EXERCISE INSTRUCTIONS => Once the line with "s.pendingOf (EP_KEY.PORT e) == n" is found in the entries below, repeat it and each following line exactly, up to and including the line with "def epVictim (s". Add no other lines.

(Saved data entries)
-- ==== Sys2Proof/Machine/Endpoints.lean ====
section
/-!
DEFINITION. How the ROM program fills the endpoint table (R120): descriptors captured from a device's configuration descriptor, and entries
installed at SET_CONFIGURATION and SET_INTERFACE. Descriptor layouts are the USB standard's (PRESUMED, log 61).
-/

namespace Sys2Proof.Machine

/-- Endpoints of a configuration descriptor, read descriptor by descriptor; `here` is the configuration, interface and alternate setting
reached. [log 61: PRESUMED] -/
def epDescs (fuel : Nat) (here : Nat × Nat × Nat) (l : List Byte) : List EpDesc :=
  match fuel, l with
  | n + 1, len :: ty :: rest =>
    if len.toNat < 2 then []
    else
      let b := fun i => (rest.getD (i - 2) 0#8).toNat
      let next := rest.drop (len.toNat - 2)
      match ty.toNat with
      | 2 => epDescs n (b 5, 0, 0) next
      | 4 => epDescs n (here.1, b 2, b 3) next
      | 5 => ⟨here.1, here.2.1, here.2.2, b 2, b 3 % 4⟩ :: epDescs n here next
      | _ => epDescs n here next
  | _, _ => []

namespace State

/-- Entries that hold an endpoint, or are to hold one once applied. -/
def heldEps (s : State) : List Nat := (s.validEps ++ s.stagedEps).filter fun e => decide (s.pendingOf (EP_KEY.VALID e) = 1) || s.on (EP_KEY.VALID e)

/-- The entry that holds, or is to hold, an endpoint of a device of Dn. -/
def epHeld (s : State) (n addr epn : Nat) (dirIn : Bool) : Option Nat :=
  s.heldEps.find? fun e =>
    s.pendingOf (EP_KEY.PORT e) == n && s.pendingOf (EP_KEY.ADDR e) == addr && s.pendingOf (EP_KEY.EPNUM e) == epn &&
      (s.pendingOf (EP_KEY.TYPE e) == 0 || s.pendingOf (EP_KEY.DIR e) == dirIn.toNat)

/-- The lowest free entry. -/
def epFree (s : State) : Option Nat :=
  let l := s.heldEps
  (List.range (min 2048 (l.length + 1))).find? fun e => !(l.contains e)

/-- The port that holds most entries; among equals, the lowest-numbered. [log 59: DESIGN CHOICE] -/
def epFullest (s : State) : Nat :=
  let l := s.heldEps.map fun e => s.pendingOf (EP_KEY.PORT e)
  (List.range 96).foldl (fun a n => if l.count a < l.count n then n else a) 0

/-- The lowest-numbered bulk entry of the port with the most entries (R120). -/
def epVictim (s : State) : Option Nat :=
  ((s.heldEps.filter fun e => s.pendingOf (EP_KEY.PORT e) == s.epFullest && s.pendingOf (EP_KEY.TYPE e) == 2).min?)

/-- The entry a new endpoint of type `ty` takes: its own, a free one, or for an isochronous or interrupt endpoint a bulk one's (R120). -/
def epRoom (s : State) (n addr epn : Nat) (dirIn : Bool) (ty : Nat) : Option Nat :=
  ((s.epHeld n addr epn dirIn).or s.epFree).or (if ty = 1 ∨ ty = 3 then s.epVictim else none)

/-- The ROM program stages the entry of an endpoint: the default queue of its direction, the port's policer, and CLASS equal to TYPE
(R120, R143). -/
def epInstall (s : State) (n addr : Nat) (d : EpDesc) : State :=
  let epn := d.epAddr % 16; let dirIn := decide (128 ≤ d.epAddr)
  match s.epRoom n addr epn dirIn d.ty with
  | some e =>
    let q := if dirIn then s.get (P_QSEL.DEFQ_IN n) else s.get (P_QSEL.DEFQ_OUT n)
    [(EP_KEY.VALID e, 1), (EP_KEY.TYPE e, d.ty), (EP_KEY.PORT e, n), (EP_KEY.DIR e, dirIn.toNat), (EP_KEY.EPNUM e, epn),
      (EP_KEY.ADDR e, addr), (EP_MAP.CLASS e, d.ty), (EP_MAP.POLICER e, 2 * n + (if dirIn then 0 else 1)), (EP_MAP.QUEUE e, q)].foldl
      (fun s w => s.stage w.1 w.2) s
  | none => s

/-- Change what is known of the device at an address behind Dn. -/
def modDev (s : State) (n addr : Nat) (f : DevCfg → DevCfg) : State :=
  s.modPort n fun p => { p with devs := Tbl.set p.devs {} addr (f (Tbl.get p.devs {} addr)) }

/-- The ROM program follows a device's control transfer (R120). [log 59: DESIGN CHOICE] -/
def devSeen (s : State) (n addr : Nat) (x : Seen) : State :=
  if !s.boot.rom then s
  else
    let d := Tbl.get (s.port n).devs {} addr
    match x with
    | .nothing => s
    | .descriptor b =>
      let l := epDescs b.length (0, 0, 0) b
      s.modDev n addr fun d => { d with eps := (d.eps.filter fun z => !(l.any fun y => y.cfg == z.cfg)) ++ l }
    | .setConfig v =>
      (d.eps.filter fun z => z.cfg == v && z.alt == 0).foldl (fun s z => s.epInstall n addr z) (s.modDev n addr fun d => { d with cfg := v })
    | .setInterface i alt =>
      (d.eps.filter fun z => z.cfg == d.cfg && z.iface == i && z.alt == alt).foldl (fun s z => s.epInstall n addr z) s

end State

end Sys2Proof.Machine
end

TASK RESULT =>
    s.pendingOf (EP_KEY.PORT e) == n && s.pendingOf (EP_KEY.ADDR e) == addr && s.pendingOf (EP_KEY.EPNUM e) == epn &&
      (s.pendingOf (EP_KEY.TYPE e) == 0 || s.pendingOf (EP_KEY.DIR e) == dirIn.toNat)

/-- The lowest free entry. -/
def epFree (s : State) : Option Nat :=
  let l := s.heldEps
  (List.range (min 2048 (l.length + 1))).find? fun e => !(l.contains e)

/-- The port that holds most entries; among equals, the lowest-numbered. [log 59: DESIGN CHOICE] -/
def epFullest (s : State) : Nat :=
  let l := s.heldEps.map fun e => s.pendingOf (EP_KEY.PORT e)
  (List.range 96).foldl (fun a n => if l.count a < l.count n then n else a) 0

/-- The lowest-numbered bulk entry of the port with the most entries (R120). -/
def epVictim (s : State) : Option Nat :=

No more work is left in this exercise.